* _The task_
In the entries below, find the line with "cases e : a.port with" and the line with "(a.drop r x).port = some ⟨r, b, x⟩ := by". Reproduce those two lines and every line between them exactly, and nothing more.

*** Opening Supplied material ***

-- ==== Sys2Proof/Proofs/ArtSeals.lean ====
section
/-! PROOF. Seals, verification passes and ART_FREE (R44, R72 to R77). -/

namespace Sys2Proof.Machine

section Seals

variable {v : Via} {s : State}

theorem artSeal_slotless (handle : Nat) (crc : Option Word) : Slotless (State.artSeal handle crc) :=
  fun s l x mode => State.artSeal_slotted s l x mode handle crc

theorem artFree_slotless (handle : Nat) : Slotless (State.artFree handle) :=
  fun s l x mode => State.artFree_slotted s l x mode handle

/-- R72: what a sealed descriptor leaves. -/
theorem State.artSeal_of {h : Fin 64} {d : Art} (here : s.art h = some d) (loading : d.status = .loading) (crc : Option Word) :
    State.artSeal h.val crc s =
      ({ s with store := { s.store with
          arts := upd s.store.arts h (some { d with status := .verifying, expected := crc.getD d.expected })
          verifyQueue := s.store.verifyQueue ++ [h] } }.raise (.artState h .verifying (crc.getD d.expected) d.computed)).accept [] := by
  simp only [State.artSeal, inRange_val, here, loading, ne_eq, not_true_eq_false, if_false]
  rfl

/-! ### Verification passes -/

theorem State.passStart_busy (busy : s.store.verify ≠ none ∨ s.store.verifyQueue = []) : s.passStart = s := by
  unfold State.passStart
  split
  next idle queued =>
    rcases busy with h | h
    · exact absurd idle h
    · simp [queued] at h
  · rfl

theorem State.passStart_of {h : Fin 64} {rest : List (Fin 64)} {d : Art} (queued : s.store.verifyQueue = h :: rest)
    (here : s.art h = some d) (idle : s.store.verify = none) : s.passStart =
      { s with store := { s.store with
          arts := upd s.store.arts h (some { d with rowsChecked := 0 })
          verify := some ⟨0, 0, 0xFFFFFFFF⟩ } } := by
  simp only [State.passStart, idle, queued, here]
  rw [← queued]
  rfl

theorem State.passEnd_idle (idle : s.store.verify = none ∨ s.store.verifyQueue = []) : s.passEnd = s := by
  unfold State.passEnd
  split
  next running queued =>
    rcases idle with h | h
    · simp [running] at h
    · simp [queued] at h
  · rfl

variable {h : Fin 64} {rest : List (Fin 64)} {d : Art} {pass : VerifyPass}

theorem State.passEnd_short (queued : s.store.verifyQueue = h :: rest) (here : s.art h = some d)
    (running : s.store.verify = some pass) (short : pass.row < d.height) : s.passEnd = s := by
  simp only [State.passEnd, running, queued, here, short, if_true]

/-- The Art Store when a pass ends (R75). -/
def State.judgedArt (s : State) (h : Fin 64) (rest : List (Fin 64)) (d : Art) (crc : Word) (x : ArtStatus) (y : ArtState) : State :=
  { s with store := { s.store with
    arts := upd s.store.arts h (some { d with computed := some crc, rowsChecked := d.height, status := x })
    verifyQueue := rest
    verify := none } }.raise (.artState h y d.expected (some crc))

theorem State.passEnd_ready (queued : s.store.verifyQueue = h :: rest) (here : s.art h = some d)
    (running : s.store.verify = some pass) (fed : d.height ≤ pass.row) (same : ~~~pass.crc = d.expected) :
    s.passEnd = (s.judgedArt h rest d (~~~pass.crc) .ready .ready).rematch .other := by
  have good : (crc32Result pass.crc == d.expected) = true := beq_iff_eq.2 same
  simp only [State.passEnd, running, queued, here, Nat.not_lt.2 fed, if_false, good, if_true]
  rfl

theorem State.passEnd_bad (queued : s.store.verifyQueue = h :: rest) (here : s.art h = some d)
    (running : s.store.verify = some pass) (fed : d.height ≤ pass.row) (other : ~~~pass.crc ≠ d.expected) :
    s.passEnd = s.judgedArt h rest d (~~~pass.crc) .bad .bad := by
  have bad : (crc32Result pass.crc == d.expected) = false := beq_eq_false_iff_ne.2 other
  simp only [State.passEnd, running, queued, here, Nat.not_lt.2 fed, if_false, bad, Bool.false_eq_true]
  rfl

theorem State.judgedArt_slot (s : State) (h : Fin 64) (rest : List (Fin 64)) (d : Art) (crc : Word) (x : ArtStatus) (y : ArtState)
    (l : Link) : ((s.judgedArt h rest d crc x y).link l).slot = (s.link l).slot := by
  rw [State.judgedArt, State.raise_link, LinkState.offer_slot]
  rfl

/-- A rematch leaves the slots as they are. -/
theorem State.rematch_slot (s : State) (c : RematchCause) (l : Link) : ((s.rematch c).link l).slot = (s.link l).slot :=
  (Still.of_stores (s.rematch_stores c)).quiet.slot l

end Seals
end Sys2Proof.Machine

section
open Sys2Proof.Machine

/-- Settles O35: the seal's handler by the descriptor's state, the passes by the head of the queue. -/
theorem sealedArtIsVerified : Obligations.SealedArtIsVerified := by
  refine ⟨fun v handle crc s r => ⟨fun out => ?_, ?_⟩, fun s high => ⟨fun busy => ?_, fun idle => ?_, fun h rest d queued here =>
    ⟨fun idle => ?_, fun pass running => ⟨fun short => ?_, fun fed => ⟨fun same => ?_, fun other => ?_⟩⟩⟩⟩⟩
  · exact refused_of (artSeal_slotless handle crc) r rfl (by simp [State.artSeal, inRange_out out])
  · rintro h rfl
    refine ⟨fun no => refused_of (artSeal_slotless h.val crc) r rfl ?_, fun d here loading => ?_⟩
    · unfold State.artSeal
      rw [inRange_val]
      dsimp only
      split
      · rfl
      next d here => exact if_pos (no d here)
    · have done := done_of (i := .artSeal v h.val crc) (artSeal_slotless h.val crc) r rfl (State.artSeal_of here loading crc)
      cases crc <;> exact done
  · exact leads_of rfl high (State.passStart_busy busy) fun _ => rfl
  · exact leads_of rfl high (State.passEnd_idle idle) fun _ => rfl
  · exact leads_of rfl high (State.passStart_of queued here idle) fun _ => rfl
  · exact leads_of rfl high (State.passEnd_short queued here running short) fun _ => rfl
  · exact leads_of rfl high (State.passEnd_ready queued here running fed same) fun l =>
      (State.rematch_slot _ _ l).trans (s.judgedArt_slot h rest d _ _ _ l)
  · exact leads_of rfl high (State.passEnd_bad queued here running fed other) fun l => s.judgedArt_slot h rest d _ _ _ l

end

namespace Sys2Proof.Machine

section Free

variable {v : Via} {s : State} {h : Fin 64} {d : Art}

theorem LineStatus.pins_iff (x : LineStatus) : x.pins = true ↔ x = .opened ∨ x = .full ∨ x = .withdrawn := by
  cases x <;> simp [LineStatus.pins]

/-- R44: a descriptor is pinned by a line that names it in OPEN, FULL or WITHDRAWN. -/
theorem Book.pins_pos (b : Book) (h : Fin 64) : 0 < b.pins h ↔ ∃ (k : Fin 512) (l : Line), b.lines[k] = some l ∧
    l.placement.art = h ∧ (l.status = .opened ∨ l.status = .full ∨ l.status = .withdrawn) := by
  rw [Book.pins_eq, List.countP_pos_iff]
  constructor
  · rintro ⟨k, -, pinned⟩
    split at pinned
    · cases pinned
    next l here =>
      obtain ⟨art, status⟩ := of_decide_eq_true pinned
      exact ⟨k, l, here, art, status⟩
  · rintro ⟨k, l, here, art, status⟩
    refine ⟨k, List.mem_finRange k, ?_⟩
    rw [here]
    exact decide_eq_true ⟨art, status⟩

theorem State.leaveQueue_keeps (s : State) (h : Fin 64) : s.keeps ((s.leaveQueue h).putArt h none) [.store, .arbiter] := by
  intro p out
  unfold State.leaveQueue
  cases p with
  | store => simp at out
  | arbiter => simp at out
  | notices =>
    intro l
    split <;> exact ⟨rfl, rfl, .inl rfl⟩
  | settings =>
    intro l
    split <;> exact ⟨rfl, rfl, rfl, rfl⟩
  | outputs =>
    intro i
    split <;> exact ⟨rfl, rfl, rfl, rfl⟩
  | _ => dsimp only; split <;> rfl

theorem State.leaveQueue_store (s : State) (h : Fin 64) : ((s.leaveQueue h).putArt h none).store = { s.store with
    arts := upd s.store.arts h none, verifyQueue := s.store.verifyQueue.filter fun x => x != h,
    verify := if s.store.verify.isSome ∧ s.store.verifyQueue.head? = some h then none else s.store.verify } := by
  unfold State.leaveQueue
  dsimp only
  split <;> rfl

theorem State.leaveQueue_arbiter (s : State) (h : Fin 64) : ((s.leaveQueue h).putArt h none).arbiter =
    if s.store.verify.isSome ∧ s.store.verifyQueue.head? = some h then s.arbiter.drop .verify .dropped else s.arbiter := by
  unfold State.leaveQueue
  dsimp only
  split <;> rfl

theorem State.leaveQueue_link (s : State) (h : Fin 64) (l : Link) : ((s.leaveQueue h).putArt h none).link l = s.link l := by
  unfold State.leaveQueue
  dsimp only
  split <;> rfl

/-- R81: only a live burst of the requester is marked. -/
theorem Arbiter.drop_other (a : Arbiter) (r : Requester) (x : Fate) (h : ∀ b, a.port ≠ some ⟨r, b, .live⟩) :
    (a.drop r x).port = a.port := by
  unfold Arbiter.drop Arbiter.mark
  cases e : a.port with
  | none => rfl
  | some g =>
    simp only [Option.map_some]
    rw [if_neg]
    rintro ⟨rfl, live⟩
    refine h g.burst (e.trans ?_)
    rw [← live]

theorem Arbiter.drop_live (a : Arbiter) (r : Requester) (x : Fate) {b : Burst} (h : a.port = some ⟨r, b, .live⟩) :
    (a.drop r x).port = some ⟨r, b, x⟩ := by
  simp [Arbiter.drop, Arbiter.mark, h]

/-- R77: what a freed descriptor leaves. -/
theorem artFreed_of (r : Ready s v 0x0F) (here : s.art h = some d) (free : ¬0 < s.book.pins h) :
    ∃ t, Answered (.artFree v h.val) v 0x0F s t .ok [] ∧ s.keeps t [.store, .arbiter, .notices] ∧
      s.notified t [.artState h .free d.expected d.computed] ∧
      t.store = ((s.leaveQueue h).putArt h none).store ∧ t.arbiter = ((s.leaveQueue h).putArt h none).arbiter := by
  have freed : State.artFree h.val s =
      (((s.leaveQueue h).putArt h none).raiseAll [.artState h .free d.expected d.computed]).accept [] := by
    simp only [State.artFree, inRange_val, here, free, if_false]
    rfl
  obtain ⟨t, answered, kept⟩ := answered_of (i := .artFree v h.val) (artFree_slotless h.val) r rfl freed
  have clock : ((s.leaveQueue h).putArt h none).clock = s.clock := s.leaveQueue_keeps h .clock (by simp)
  refine ⟨t, answered, ?_, State.notified_of_keeps (fun l => by rw [State.raiseAll_link, State.leaveQueue_link, clock]) kept,
    (kept .store (by simp)).trans (by simp), (kept .arbiter (by simp)).trans (by simp)⟩
  exact State.keeps_done (State.keeps_raiseAll (State.keeps_mono (s.leaveQueue_keeps h) (by simp)) (by simp) _) kept (by simp)

end Free
end Sys2Proof.Machine

section
open Sys2Proof.Machine

/-- Settles O36: by R44's count, and by whether the verifier's pass is on the handle. -/
theorem artFreeSparesPinnedArt : Obligations.ArtFreeSparesPinnedArt := by
  intro v handle s r
  refine ⟨fun out => ?_, ?_⟩
  · exact refused_of (artFree_slotless handle) r rfl (by simp [State.artFree, inRange_out out])
  rintro h rfl
  refine ⟨fun none_ => ?_, fun d here => ⟨fun pinned => ?_, fun spared => ?_⟩⟩
  · exact refused_of (artFree_slotless h.val) r rfl (by simp [State.artFree, none_])
  · have inUse := (s.book.pins_pos h).2 pinned
    exact refused_of (artFree_slotless h.val) r rfl (by simp [State.artFree, here, inUse])
  · obtain ⟨t, answered, kept, notified, store, arbiter⟩ := artFreed_of r here fun pos => spared ((s.book.pins_pos h).1 pos)
    rw [State.leaveQueue_store] at store
    rw [State.leaveQueue_arbiter] at arbiter
    refine ⟨t, answered, kept, by rw [store], by rw [store], by rw [store], by rw [store], by rw [store], notified,
      fun apart => ?_, fun head => ?_⟩
    · have no : ¬(s.store.verify.isSome ∧ s.store.verifyQueue.head? = some h) := by
        rintro ⟨running, head⟩
        rcases apart with e | e
        · exact e head
        · simp [e] at running
      rw [if_neg no] at store arbiter
      exact ⟨by rw [store], arbiter⟩
    · refine ⟨?_, ?_, ?_, fun b running live => ?_, fun still => ?_⟩
      · rw [store]
        by_cases running : s.store.verify.isSome
        · rw [if_pos ⟨running, head⟩]
        · rw [if_neg fun both => running both.1]
          exact Option.not_isSome_iff_eq_none.1 running
      · rw [arbiter]
        split <;> rfl
      · rw [arbiter]
        split <;> rfl
      · rw [arbiter, if_pos ⟨Option.isSome_iff_ne_none.2 running, head⟩]
        exact Arbiter.drop_live _ _ _ live
      · rw [arbiter]
        split
        next both =>
          rcases still with e | e
          · simp [e] at both
          · exact Arbiter.drop_other _ _ _ e
        · rfl

end
end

*** Closing Supplied material ***

* _Task response_
  cases e : a.port with
  | none => rfl
  | some g =>
    simp only [Option.map_some]
    rw [if_neg]
    rintro ⟨rfl, live⟩
    refine h g.burst (e.trans ?_)
    rw [← live]

theorem Arbiter.drop_live (a : Arbiter) (r : Requester) (x : Fate) {b : Burst} (h : a.port = some ⟨r, b, .live⟩) :
    (a.drop r x).port = some ⟨r, b, x⟩ := by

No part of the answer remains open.